What to produce
Without omitting anything, write out the listing below precisely.

Recorded data
BEGIN
-- ==== Sys2Proof/Machine/Constants.lean ====
section
/-! DEFINITION. The constants of FSME (spec/00_scope.md R6, R7 DECIDED rows). -/

namespace Sys2Proof.Machine

/-- `FREQ_MIN` in mHz (R6). -/
def freqMin : Nat := 100
/-- `FREQ_MAX` in mHz (R6). -/
def freqMax : Nat := 105000000000
/-- `DUTY_MAX` in permyriad (R6). -/
def dutyMax : Nat := 10000
/-- `TRIM_MIN` in mHz (R6). -/
def trimMin : Int := -99999999
/-- `TRIM_MAX` in mHz (R6). -/
def trimMax : Int := 99999999
/-- `NOMINAL_CRYSTAL` in mHz (R6). -/
def nominalCrystal : Nat := 12000000000
/-- `REFDIV_MIN` (R6). -/
def refDivMin : Nat := 8
/-- `REFDIV_MAX` (R6). -/
def refDivMax : Nat := 374
/-- `REFDIV_STRIDE` (R6). -/
def refDivStride : Nat := 2
/-- `PLL_FRAC_STEPS` (R6). -/
def pllFracSteps : Nat := 16
/-- `DIRECT_PATH_MAX_DIV` (R6). -/
def directPathMaxDiv : Nat := 2
/-- `DUTY_LO_THR` in permyriad (R6, D12). -/
def dutyLoThr : Nat := 3333
/-- `DUTY_HI_THR` in permyriad (R6, D12). -/
def dutyHiThr : Nat := 6666
/-- `2^PWM_COUNTER_BITS` (R6). -/
def pwmModulus : Nat := 2 ^ 24
/-- `SNAP_THRESHOLD` in mHz (R6, C5). -/
def snapThreshold : Nat := 10000
/-- `SMOOTH_DIV` (R6). -/
def smoothDiv : Nat := 8
/-- `GRACE_TICKS` (R6). -/
def graceTicks : Nat := 16
/-- `COOLDOWN` in measurement cycles (R6). -/
def cooldown : BitVec 2 := 3
/-- `GATE_MODULUS` (R7, D20). -/
def gateModulus : Nat := 2 ^ 24

/-- `GATE_MULT`, the mapping table of GateTime (R6, R113). -/
def gateMult : GateTime → Nat
  | .g0_1s => 10000
  | .g1s => 1000
  | .g5s => 200
  | .g10s => 100

end Sys2Proof.Machine
end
END
Exercise output
-- ==== Sys2Proof/Machine/Constants.lean ====
section
/-! DEFINITION. The constants of FSME (spec/00_scope.md R6, R7 DECIDED rows). -/

namespace Sys2Proof.Machine

/-- `FREQ_MIN` in mHz (R6). -/
def freqMin : Nat := 100
/-- `FREQ_MAX` in mHz (R6). -/
def freqMax : Nat := 105000000000
/-- `DUTY_MAX` in permyriad (R6). -/
def dutyMax : Nat := 10000
/-- `TRIM_MIN` in mHz (R6). -/
def trimMin : Int := -99999999
/-- `TRIM_MAX` in mHz (R6). -/
def trimMax : Int := 99999999
/-- `NOMINAL_CRYSTAL` in mHz (R6). -/
def nominalCrystal : Nat := 12000000000
/-- `REFDIV_MIN` (R6). -/
def refDivMin : Nat := 8
/-- `REFDIV_MAX` (R6). -/
def refDivMax : Nat := 374
/-- `REFDIV_STRIDE` (R6). -/
def refDivStride : Nat := 2
/-- `PLL_FRAC_STEPS` (R6). -/
def pllFracSteps : Nat := 16
/-- `DIRECT_PATH_MAX_DIV` (R6). -/
def directPathMaxDiv : Nat := 2
/-- `DUTY_LO_THR` in permyriad (R6, D12). -/
def dutyLoThr : Nat := 3333
/-- `DUTY_HI_THR` in permyriad (R6, D12). -/
def dutyHiThr : Nat := 6666
/-- `2^PWM_COUNTER_BITS` (R6). -/
def pwmModulus : Nat := 2 ^ 24
/-- `SNAP_THRESHOLD` in mHz (R6, C5). -/
def snapThreshold : Nat := 10000
/-- `SMOOTH_DIV` (R6). -/
def smoothDiv : Nat := 8
/-- `GRACE_TICKS` (R6). -/
def graceTicks : Nat := 16
/-- `COOLDOWN` in measurement cycles (R6). -/
def cooldown : BitVec 2 := 3
/-- `GATE_MODULUS` (R7, D20). -/
def gateModulus : Nat := 2 ^ 24

/-- `GATE_MULT`, the mapping table of GateTime (R6, R113). -/
def gateMult : GateTime → Nat
  | .g0_1s => 10000
  | .g1s => 1000
  | .g5s => 200
  | .g10s => 100

end Sys2Proof.Machine
end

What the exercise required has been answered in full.